Is it true that God would have us to be good stewards of the blessings that He has given us, including the Earth and its contents? Certainly. The parable of the talents (Matthew 25:14-30) teaches this principle, and the Old Testament gives specific examples of how God expected the Israelites to be good stewards of the land and wildlife around them. For instance, Deuteronomy 25:4 indicates that oxen were not to be muzzled while stamping out the grain from the chaff (Barnes, 1997), that they might enjoy the fruits of their labor (1 Timothy 5:18). Exodus 23:12 indicates that one of the reasons for the weekly Sabbath day was to give the animals a day of rest. Leviticus 25:1-7 and Exodus 23:10-11 indicate that every seventh year the land was not to be sown or reaped for food, but was to be given a year to recuperate and to provide food for, among others, the animals of the land. So, God expected the Israelites to consider the well-being of the animals, trees, and fields of the land. We are to be good stewards of what God has given us. We should not waste or be destructive with what God has given us. However, note one of the primary rationales for why we should be good stewards of the land. Deuteronomy 20:19 discusses the protocol that the Israelites were to follow in besieging the cities that they would be coming up against in their conquest of Canaan: “When you besiege a city for a long time, while making war against it to take it, you shall not destroy its trees by wielding an ax against them; if you can eat of them, do not cut them down to use in the siege, for the tree of the field is man’s food” (emp. added). Notice that trees that bore fruit were to be left alone in the making of siege equipment.
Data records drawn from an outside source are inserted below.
-- ==== Sys2Proof/Machine/Framebuffer.lean ====
section
/-! DEFINITION. The bit-packed addressing of the framebuffer and its primitives (20_memory.md R50 to R57). -/

namespace Sys2Proof.Machine

/-- The distance between the keys of two rows of FB. Rows have at most 8191 bytes, so no two (row, column) pairs share
a key. The layout is the model's own: FB is not in the host's address space (R50; log 2). -/
def fbStride : Nat := 8192

/-- The key of the byte at row `r`, byte-column `j`. -/
def fbKey (r j : Nat) : Nat := r * fbStride + j

/-- `FBRead(r, j)` (R51). -/
def fbRead (m : Memory) (r j : Nat) : Byte := Memory.read m (fbKey r j)

/-- `FBWrite(r, j, v)` (R51). -/
def fbWrite (m : Memory) (r j : Nat) (v : Byte) : Memory := Memory.write m (fbKey r j) v

/-- The configured dimensions a pixel access is clipped against: W and H. -/
structure Grid where
  w : Nat
  h : Nat
deriving DecidableEq, Repr

/-- `InRange(x, y)`, on exact integers (R54). -/
def Grid.inRange (g : Grid) (x y : Int) : Bool := decide (0 ≤ x ∧ x < g.w ∧ 0 ≤ y ∧ y < g.h)

/-- The mask of pixel column `x` in its byte: `0x80 >> (x mod 8)` (R53). -/
def pixelMask (x : Nat) : Byte := 0x80#8 >>> (x % 8)

/-- A draw op on the masked bits of a byte (R56). -/
def opOnByte (op : DrawOp) (v mask : Byte) : Byte :=
  match op with
  | .off => v &&& ~~~mask
  | .src => v ||| mask
  | .xor => v ^^^ mask

/-- A draw op on one pixel bit (R55). -/
def opOnBit (op : DrawOp) (b : Bool) : Bool :=
  match op with
  | .off => false
  | .src => true
  | .xor => !b

/-- `PixelWrite(x, y, op)`, clipped (R56). -/
def pixelWrite (g : Grid) (m : Memory) (x y : Int) (op : DrawOp) : Memory :=
  if g.inRange x y then
    let j := x.toNat / 8
    let mask := pixelMask x.toNat
    let v := fbRead m y.toNat j
    fbWrite m y.toNat j (opOnByte op v mask)
  else m

/-- `PixelBit(x, y) = FB[y][x / 8][7 - (x mod 8)]` (R53). -/
def pixelBit (m : Memory) (x y : Nat) : Bool := (fbRead m y (x / 8)).getLsbD (7 - x % 8)

/-- The tri-state value of a pixel read (R57). -/
inductive PixelValue where
  | clear
  | set
  | outOfRange
deriving DecidableEq, Repr

/-- `PixelRead(x, y)`, clipped (R57). -/
def pixelRead (g : Grid) (m : Memory) (x y : Int) : PixelValue :=
  if g.inRange x y then if pixelBit m x.toNat y.toNat then .set else .clear
  else .outOfRange

/-- The RESULT encoding of a pixel read: 0, 1, and 2 for OUT_OF_RANGE (10_state.md R25). -/
def PixelValue.result : PixelValue → Word
  | .clear => 0
  | .set => 1
  | .outOfRange => 2

/-- One call of `PixelWrite` that a drawing command makes. -/
structure PixelOp where
  x : Int
  y : Int
  op : DrawOp
deriving DecidableEq, Repr

/-- A sequence of `PixelWrite` calls. -/
def drawPixels (g : Grid) (m : Memory) (ps : List PixelOp) : Memory :=
  ps.foldl (fun m p => pixelWrite g m p.x p.y p.op) m

end Sys2Proof.Machine
end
However, what was the rationale for this? They were to be spared due to their role in sustaining human life. Plants, animals, and the Earth are only important insofar as their value to humanity. They are instrumentally good—not intrinsically good (Warren, 1972, pp. 38ff.).

Many in the animal rights, environmental, and conservation movements simply do not have their priorities straight on what should be the appropriate use of time and money. To pump millions of dollars into saving the animals or the environment rather than souls is to miss the point of our existence. When people sacrifice more of their time and money to try to save the world and the creatures of the world rather than to help the cause of Christ in the world—spreading the Word and serving humanity—then those things have become their idol. Regarding unrighteous men, Paul wrote

because, although they knew God, they did not glorify Him as God, nor were thankful, but became futile in their thoughts, and their foolish hearts were darkened. Professing to be wise, they became fools, and changed the glory of the incorruptible God into an image made like corruptible man—and birds and four-footed animals and creeping things. Therefore God also gave them up to uncleanness, in the lusts of their hearts, to dishonor their bodies among themselves, who exchanged the truth of God for the lie, and worshiped and served the creature rather than the Creator, who is blessed forever. Amen (Romans 1:21-25, emp. added).
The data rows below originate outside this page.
-- ==== Sys2Proof/Machine/Pixel.lean ====
section
/-! DEFINITION. Pixel access: SETPIX and GETPIX (41_pixel.md). -/

namespace Sys2Proof.Machine

/-- End a drawing command: make its `PixelWrite` calls and complete with the given RESULT. -/
def draw (ps : List PixelOp) (result : Word) (s : State) : Out :=
  complete result (s.setFb (drawPixels s.grid s.fb ps))

/-- SETPIX (R110). -/
def execSetpix (op : DrawOp) (s : State) : Out :=
  ifConfigured s (draw [⟨s.opX, s.opY, op⟩] 0)

/-- GETPIX (R111). -/
def execGetpix (s : State) : Out :=
  ifConfigured s (complete (pixelRead s.grid s.fb s.opX s.opY).result)

end Sys2Proof.Machine
end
The rationale of the extremist elements of the conservation, animal rights, and environmental movements is based on a lack of faith in God as the Protector and Sustainer of life—Who is “upholding all things by the word of His power” (Hebrews 1:2-3) and in Whom all things hold together (Colossians 1:17). It is based on faith in the Earth as our savior, serving Mother Nature, instead of Father God. This worldly, faithless rationale says, “We cannot count on God! We need to save the world.” It is based on panic and anxiety, rather than on the peace that we can have through faith in God to care for us (Philippians 4:6-7). It is based on human arrogance, confidently asserting that we have the knowledge to save the world when, even if such were possible, we could hardly have the power to do so. Perhaps God in His infinite knowledge desires that some species cease to exist at certain points in history. Who are we to claim we could know such things?

The extremist rationale is carnally minded. We should not treasure the Earth or its contents by dwelling on them or prioritizing them above other more important matters (Matthew 6:19). We should, rather, “lay up for [ourselves] treasures in heaven, where neither moth nor rust destroys and where thieves do not break in and steal. For where your treasure is, there your heart will be also” (Matthew 6:20-21). The infallible principle of entropy treks onward. The Second Law of Thermodynamics says that it will win every battle and implies that it will ultimately win the war, regardless of what we as humans do to fight it. Simply put, the “earth will pass away” (Luke 21:33). So, we should set our minds “on things above, not on things on the earth” (Colossians 3:2).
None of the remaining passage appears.